■ Extracted data
::::

/-- R205 to R207, R212, R215, R222, R341, R342: the selection and sort instructions join their class where their operands hold the elements that they
name, and raise invalid operand of unit 4 or 5 where they do not. The list that merge sends is judged when the merge starts (log entry 118). R340,
R372: dma starts a channel of its core that is not busy: the channel's registers hold what the instruction names; a busy channel, a counter the
context may not name and what R372 refuses raise invalid operand of unit 7. Completion: under the conditions on state and operands that its clauses
name, exec answers a next state, which they give, for topk, thr, merge, sort and dma. -/
def Obligations.SelectAndChannel : Prop :=
  (∀ (s : State) (n : CoreId) (c : CtxId) (w x : W64), Issues s n c w x →
     (let f := fieldsOf w
      let rb := s.ctxs[c].getS f.b
      let a := refOf (s.ctxs[c].getS f.a)
      let b := refOf rb
      let o := refOf (s.ctxs[c].getS f.c)
      let d := refOf (s.ctxs[c].getS f.d)
      let ctr := s.ctrAllowed n c (Fin.ofNat 64 x.toNat) = true
      let t := x.toNat / 2 ^ 8 % 16
      let elems (most : Nat) : Prop := t ≤ 4 ∧ s.refOk c a (typeBytes t) = true ∧ a.n ≤ most ∧ rb.toNat % 2 ^ 32 + a.n - 1 ≤ 0xFFFFFFFE ∧
        (x.getLsbD 14 = true → s.refHolds c o ((a.n + 7) / 8) = true)
      let holds (r : Ref) (z : Nat) : Prop := s.refHolds c r z = true
      (f.op = 0x98 →
        (let k := x.toNat / 2 ^ 16 % 2 ^ 7
         Joins s n c .select 4 w x (ctr ∧ elems 65536 ∧ 1 ≤ k ∧ k ≤ 64 ∧ (x.getLsbD 13 = true → holds d (listBytes k)))
           (exec (.topk n w x) s))) ∧
      (f.op = 0x99 → Joins s n c .select 4 w x (ctr ∧ elems (2 ^ 32) ∧
         (typeVal t (if t < 3 then x.toNat / 2 ^ 32 else x.toNat / 2 ^ 32 % 2 ^ 16)).isNan = false ∧ (2 < t → x.toNat / 2 ^ 48 = 0) ∧
         1 ≤ d.n ∧ d.n ≤ 131072 ∧ holds d (listBytes d.n)) (exec (.thr n w x) s)) ∧
      (f.op = 0x9A →
        (let m := rb.toNat % 2 ^ 32
         Joins s n c .select 4 w x (ctr ∧ holds a (listBytes 1) ∧ 2 ≤ (participants m).length ∧ m.testBit n.val = true ∧
           ((∀ k < n.val, m.testBit k = false) → holds o (listBytes 1))) (exec (.merge n w x) s))) ∧
      (f.op = 0x9B →
        (let mode := f.fn % 4
         let z := if mode = 1 ∨ mode = 2 then 4 else 8
         Joins s n c .sort 5 w x (ctr ∧ s.refOk c a z = true ∧ a.n ≤ 131072 ∧
           (if mode = 3 then f.b.val = 0 ∧ f.d.val = 0 ∧ holds o 8192
            else holds b (4 * a.n) ∧ holds o (z * a.n) ∧ holds d (4 * a.n) ∧ holds ⟨0, 0, x.toNat / 2 ^ 8 % 256⟩ (z * a.n) ∧
              holds ⟨0, 0, x.toNat / 2 ^ 16 % 256⟩ (4 * a.n))) (exec (.sort n w x) s))))) ∧
  (∀ (s : State) (n : CoreId) (c : CtxId) (w x : W64), Issues s n c w x → (fieldsOf w).op = 0x4C →
     (let f := fieldsOf w
      let k := f.fn % 8
      let a := (s.ctxs[c].getS f.a).toNat
      let b := (s.ctxs[c].getS f.b).toNat
      let r := (s.ctxs[c].getS f.c).toNat
      let i := [n.val, k]
      let ok := s.chan (some n) k = none ∧ s.ctrAllowed n c (Fin.ofNat 64 x.toNat) = true ∧
        s.dRefused false (s.partOf (.ctx c)) a b r x.toNat = false
      (¬ ok → BadOperand s c 7 (exec (.dma n w x) s)) ∧
      (ok → ∃ t, exec (.dma n w x) s = .next t ∧ t.mem = s.mem ∧ t.ctxs = (s.wentTo c (s.ctxs[c].pc + 16)).ctxs ∧ t.stamp = s.stamp + 1 ∧
        t.out = s.out ∧ t.reg CDMA_SRC.value i = a ∧ t.reg CDMA_DST.value i = b ∧ t.reg CDMA_CNT.value i = r ∧
        t.reg CDMA_CTRL.mode i = x.toNat / 2 ^ 53 % 8 ∧ t.reg CDMA_CTRL.swap i = x.toNat / 2 ^ 56 % 8 ∧
        t.reg CDMA_CTRL.counter i = x.toNat % 64 ∧ t.reg CDMA_STATUS.busy i = 1 ∧ t.reg CDMA_STATUS.halted i = 0 ∧
        t.reg CDMA_STATUS.cause i = 0 ∧ t.reg CDMA_STATUS.ctx i = c.val ∧
        ∃ q, t.chan (some n) k = some q ∧ q.ctx = c ∧ q.seq = s.stamp ∧ q.pc = s.ctxs[c].pc ∧ q.row = 0 ∧ q.pos = 0 ∧ q.stage = [] ∧
          (x.toNat / 2 ^ 53 % 8 ≠ 3 → q.phase = .reading))))
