-- ==== Sys2Proof/Laws/State.lean ====
section
/-! SUPPORT. Laws/State.lean: what each basic update of the state leaves as it was, field by field. -/
namespace Sys2Proof.Machine

/-! ### setReg -/

@[simp] theorem State.setReg_acq (s : State) (f : Fld) (i : List Nat) (v : Nat) : (s.setReg f i v).acq = s.acq := rfl
@[simp] theorem State.setReg_proc (s : State) (f : Fld) (i : List Nat) (v : Nat) : (s.setReg f i v).proc = s.proc := rfl
@[simp] theorem State.setReg_ethIn (s : State) (f : Fld) (i : List Nat) (v : Nat) : (s.setReg f i v).ethIn = s.ethIn := rfl
@[simp] theorem State.setReg_latches (s : State) (f : Fld) (i : List Nat) (v : Nat) : (s.setReg f i v).latches = s.latches := rfl
@[simp] theorem State.setReg_halves (s : State) (f : Fld) (i : List Nat) (v : Nat) : (s.setReg f i v).halves = s.halves := rfl
@[simp] theorem State.setReg_mem (s : State) (f : Fld) (i : List Nat) (v : Nat) : (s.setReg f i v).mem = s.mem := rfl
@[simp] theorem State.setReg_haze (s : State) (f : Fld) (i : List Nat) (v : Nat) : (s.setReg f i v).haze = s.haze := rfl
@[simp] theorem State.setReg_poison (s : State) (f : Fld) (i : List Nat) (v : Nat) : (s.setReg f i v).poison = s.poison := rfl
@[simp] theorem State.setReg_flips (s : State) (f : Fld) (i : List Nat) (v : Nat) : (s.setReg f i v).flips = s.flips := rfl
@[simp] theorem State.setReg_parity (s : State) (f : Fld) (i : List Nat) (v : Nat) : (s.setReg f i v).parity = s.parity := rfl
@[simp] theorem State.setReg_sram (s : State) (f : Fld) (i : List Nat) (v : Nat) : (s.setReg f i v).sram = s.sram := rfl
@[simp] theorem State.setReg_sramBad (s : State) (f : Fld) (i : List Nat) (v : Nat) : (s.setReg f i v).sramBad = s.sramBad := rfl
@[simp] theorem State.setReg_valid (s : State) (f : Fld) (i : List Nat) (v : Nat) : (s.setReg f i v).valid = s.valid := rfl
@[simp] theorem State.setReg_written (s : State) (f : Fld) (i : List Nat) (v : Nat) : (s.setReg f i v).written = s.written := rfl
@[simp] theorem State.setReg_chanBuf (s : State) (f : Fld) (i : List Nat) (v : Nat) : (s.setReg f i v).chanBuf = s.chanBuf := rfl
@[simp] theorem State.setReg_bankBuf (s : State) (f : Fld) (i : List Nat) (v : Nat) : (s.setReg f i v).bankBuf = s.bankBuf := rfl
@[simp] theorem State.setReg_pulses (s : State) (f : Fld) (i : List Nat) (v : Nat) : (s.setReg f i v).pulses = s.pulses := rfl
@[simp] theorem State.setReg_capts (s : State) (f : Fld) (i : List Nat) (v : Nat) : (s.setReg f i v).capts = s.capts := rfl
@[simp] theorem State.setReg_imu (s : State) (f : Fld) (i : List Nat) (v : Nat) : (s.setReg f i v).imu = s.imu := rfl
@[simp] theorem State.setReg_asleep (s : State) (f : Fld) (i : List Nat) (v : Nat) : (s.setReg f i v).asleep = s.asleep := rfl
@[simp] theorem State.setReg_txAt (s : State) (f : Fld) (i : List Nat) (v : Nat) : (s.setReg f i v).txAt = s.txAt := rfl
@[simp] theorem State.setReg_mdioRd (s : State) (f : Fld) (i : List Nat) (v : Nat) : (s.setReg f i v).mdioRd = s.mdioRd := rfl
@[simp] theorem State.setReg_inbox (s : State) (f : Fld) (i : List Nat) (v : Nat) : (s.setReg f i v).inbox = s.inbox := rfl
@[simp] theorem State.setReg_clk (s : State) (f : Fld) (i : List Nat) (v : Nat) : (s.setReg f i v).clk = s.clk := rfl
@[simp] theorem State.setReg_ctxs (s : State) (f : Fld) (i : List Nat) (v : Nat) : (s.setReg f i v).ctxs = s.ctxs := rfl
@[simp] theorem State.setReg_cores (s : State) (f : Fld) (i : List Nat) (v : Nat) : (s.setReg f i v).cores = s.cores := rfl
@[simp] theorem State.setReg_flights (s : State) (f : Fld) (i : List Nat) (v : Nat) : (s.setReg f i v).flights = s.flights := rfl
@[simp] theorem State.setReg_fabric (s : State) (f : Fld) (i : List Nat) (v : Nat) : (s.setReg f i v).fabric = s.fabric := rfl
@[simp] theorem State.setReg_sliceT (s : State) (f : Fld) (i : List Nat) (v : Nat) : (s.setReg f i v).sliceT = s.sliceT := rfl
@[simp] theorem State.setReg_slice (s : State) (f : Fld) (i : List Nat) (v : Nat) : (s.setReg f i v).slice = s.slice := rfl
@[simp] theorem State.setReg_exps (s : State) (f : Fld) (i : List Nat) (v : Nat) : (s.setReg f i v).exps = s.exps := rfl
@[simp] theorem State.setReg_mntSkip (s : State) (f : Fld) (i : List Nat) (v : Nat) : (s.setReg f i v).mntSkip = s.mntSkip := rfl
@[simp] theorem State.setReg_txns (s : State) (f : Fld) (i : List Nat) (v : Nat) : (s.setReg f i v).txns = s.txns := rfl
@[simp] theorem State.setReg_pendTx (s : State) (f : Fld) (i : List Nat) (v : Nat) : (s.setReg f i v).pendTx = s.pendTx := rfl
@[simp] theorem State.setReg_passed (s : State) (f : Fld) (i : List Nat) (v : Nat) : (s.setReg f i v).passed = s.passed := rfl
@[simp] theorem State.setReg_mon (s : State) (f : Fld) (i : List Nat) (v : Nat) : (s.setReg f i v).mon = s.mon := rfl
@[simp] theorem State.setReg_links (s : State) (f : Fld) (i : List Nat) (v : Nat) : (s.setReg f i v).links = s.links := rfl
@[simp] theorem State.setReg_msix (s : State) (f : Fld) (i : List Nat) (v : Nat) : (s.setReg f i v).msix = s.msix := rfl
@[simp] theorem State.setReg_mctp (s : State) (f : Fld) (i : List Nat) (v : Nat) : (s.setReg f i v).mctp = s.mctp := rfl
@[simp] theorem State.setReg_out (s : State) (f : Fld) (i : List Nat) (v : Nat) : (s.setReg f i v).out = s.out := rfl
@[simp] theorem State.setReg_free (s : State) (f : Fld) (i : List Nat) (v : Nat) : (s.setReg f i v).free = s.free := rfl
@[simp] theorem State.setReg_stamp (s : State) (f : Fld) (i : List Nat) (v : Nat) : (s.setReg f i v).stamp = s.stamp := rfl
@[simp] theorem State.setReg_pending (s : State) (f : Fld) (i : List Nat) (v : Nat) : (s.setReg f i v).pending = s.pending := rfl
@[simp] theorem State.setReg_recov (s : State) (f : Fld) (i : List Nat) (v : Nat) : (s.setReg f i v).recov = s.recov := rfl
@[simp] theorem State.setReg_diagRd (s : State) (f : Fld) (i : List Nat) (v : Nat) : (s.setReg f i v).diagRd = s.diagRd := rfl
@[simp] theorem State.setReg_leakT (s : State) (f : Fld) (i : List Nat) (v : Nat) : (s.setReg f i v).leakT = s.leakT := rfl
@[simp] theorem State.setReg_zqT (s : State) (f : Fld) (i : List Nat) (v : Nat) : (s.setReg f i v).zqT = s.zqT := rfl
@[simp] theorem State.setReg_trainT (s : State) (f : Fld) (i : List Nat) (v : Nat) : (s.setReg f i v).trainT = s.trainT := rfl
@[simp] theorem State.setReg_forced (s : State) (f : Fld) (i : List Nat) (v : Nat) : (s.setReg f i v).forced = s.forced := rfl
@[simp] theorem State.setReg_ends (s : State) (f : Fld) (i : List Nat) (v : Nat) : (s.setReg f i v).ends = s.ends := rfl
@[simp] theorem State.setReg_zeroing (s : State) (f : Fld) (i : List Nat) (v : Nat) : (s.setReg f i v).zeroing = s.zeroing := rfl
@[simp] theorem State.setReg_clean (s : State) (f : Fld) (i : List Nat) (v : Nat) : (s.setReg f i v).clean = s.clean := rfl
@[simp] theorem State.setReg_fabLast (s : State) (f : Fld) (i : List Nat) (v : Nat) : (s.setReg f i v).fabLast = s.fabLast := rfl
@[simp] theorem State.setReg_lag (s : State) (f : Fld) (i : List Nat) (v : Nat) : (s.setReg f i v).lag = s.lag := rfl
@[simp] theorem State.setReg_seqs (s : State) (f : Fld) (i : List Nat) (v : Nat) : (s.setReg f i v).seqs = s.seqs := rfl
@[simp] theorem State.setReg_heads (s : State) (f : Fld) (i : List Nat) (v : Nat) : (s.setReg f i v).heads = s.heads := rfl
@[simp] theorem State.setReg_fe (s : State) (f : Fld) (i : List Nat) (v : Nat) : (s.setReg f i v).fe = s.fe := rfl
@[simp] theorem State.setReg_tbl (s : State) (f : Fld) (i : List Nat) (v : Nat) : (s.setReg f i v).tbl = s.tbl := rfl
@[simp] theorem State.setReg_msgs (s : State) (f : Fld) (i : List Nat) (v : Nat) : (s.setReg f i v).msgs = s.msgs := rfl
@[simp] theorem State.setReg_mbox (s : State) (f : Fld) (i : List Nat) (v : Nat) : (s.setReg f i v).mbox = s.mbox := rfl
@[simp] theorem State.setReg_presets (s : State) (f : Fld) (i : List Nat) (v : Nat) : (s.setReg f i v).presets = s.presets := rfl
@[simp] theorem State.setReg_shareT (s : State) (f : Fld) (i : List Nat) (v : Nat) : (s.setReg f i v).shareT = s.shareT := rfl
@[simp] theorem State.setReg_seq (s : State) (f : Fld) (i : List Nat) (v : Nat) : (s.setReg f i v).seq = s.seq := rfl
@[simp] theorem State.setReg_pauseT (s : State) (f : Fld) (i : List Nat) (v : Nat) : (s.setReg f i v).pauseT = s.pauseT := rfl
@[simp] theorem State.setReg_otp (s : State) (f : Fld) (i : List Nat) (v : Nat) : (s.setReg f i v).otp = s.otp := rfl
@[simp] theorem State.setReg_boot (s : State) (f : Fld) (i : List Nat) (v : Nat) : (s.setReg f i v).boot = s.boot := rfl
@[simp] theorem State.setReg_pwr (s : State) (f : Fld) (i : List Nat) (v : Nat) : (s.setReg f i v).pwr = s.pwr := rfl
@[simp] theorem State.setReg_mesh (s : State) (f : Fld) (i : List Nat) (v : Nat) : (s.setReg f i v).mesh = s.mesh := rfl
@[simp] theorem State.setReg_served (s : State) (f : Fld) (i : List Nat) (v : Nat) : (s.setReg f i v).served = s.served := rfl
@[simp] theorem State.setReg_l2 (s : State) (f : Fld) (i : List Nat) (v : Nat) : (s.setReg f i v).l2 = s.l2 := rfl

::::

■ What is being asked
Go to the line with "s.chanBuf := rfl" in the entries above and repeat every line from there through the line with "s.exps := rfl", exactly and with no other text.

■ The answer
@[simp] theorem State.setReg_chanBuf (s : State) (f : Fld) (i : List Nat) (v : Nat) : (s.setReg f i v).chanBuf = s.chanBuf := rfl
@[simp] theorem State.setReg_bankBuf (s : State) (f : Fld) (i : List Nat) (v : Nat) : (s.setReg f i v).bankBuf = s.bankBuf := rfl
@[simp] theorem State.setReg_pulses (s : State) (f : Fld) (i : List Nat) (v : Nat) : (s.setReg f i v).pulses = s.pulses := rfl
@[simp] theorem State.setReg_capts (s : State) (f : Fld) (i : List Nat) (v : Nat) : (s.setReg f i v).capts = s.capts := rfl
@[simp] theorem State.setReg_imu (s : State) (f : Fld) (i : List Nat) (v : Nat) : (s.setReg f i v).imu = s.imu := rfl
@[simp] theorem State.setReg_asleep (s : State) (f : Fld) (i : List Nat) (v : Nat) : (s.setReg f i v).asleep = s.asleep := rfl
@[simp] theorem State.setReg_txAt (s : State) (f : Fld) (i : List Nat) (v : Nat) : (s.setReg f i v).txAt = s.txAt := rfl
@[simp] theorem State.setReg_mdioRd (s : State) (f : Fld) (i : List Nat) (v : Nat) : (s.setReg f i v).mdioRd = s.mdioRd := rfl
@[simp] theorem State.setReg_inbox (s : State) (f : Fld) (i : List Nat) (v : Nat) : (s.setReg f i v).inbox = s.inbox := rfl
@[simp] theorem State.setReg_clk (s : State) (f : Fld) (i : List Nat) (v : Nat) : (s.setReg f i v).clk = s.clk := rfl
@[simp] theorem State.setReg_ctxs (s : State) (f : Fld) (i : List Nat) (v : Nat) : (s.setReg f i v).ctxs = s.ctxs := rfl
@[simp] theorem State.setReg_cores (s : State) (f : Fld) (i : List Nat) (v : Nat) : (s.setReg f i v).cores = s.cores := rfl
@[simp] theorem State.setReg_flights (s : State) (f : Fld) (i : List Nat) (v : Nat) : (s.setReg f i v).flights = s.flights := rfl
@[simp] theorem State.setReg_fabric (s : State) (f : Fld) (i : List Nat) (v : Nat) : (s.setReg f i v).fabric = s.fabric := rfl
@[simp] theorem State.setReg_sliceT (s : State) (f : Fld) (i : List Nat) (v : Nat) : (s.setReg f i v).sliceT = s.sliceT := rfl
@[simp] theorem State.setReg_slice (s : State) (f : Fld) (i : List Nat) (v : Nat) : (s.setReg f i v).slice = s.slice := rfl
@[simp] theorem State.setReg_exps (s : State) (f : Fld) (i : List Nat) (v : Nat) : (s.setReg f i v).exps = s.exps := rfl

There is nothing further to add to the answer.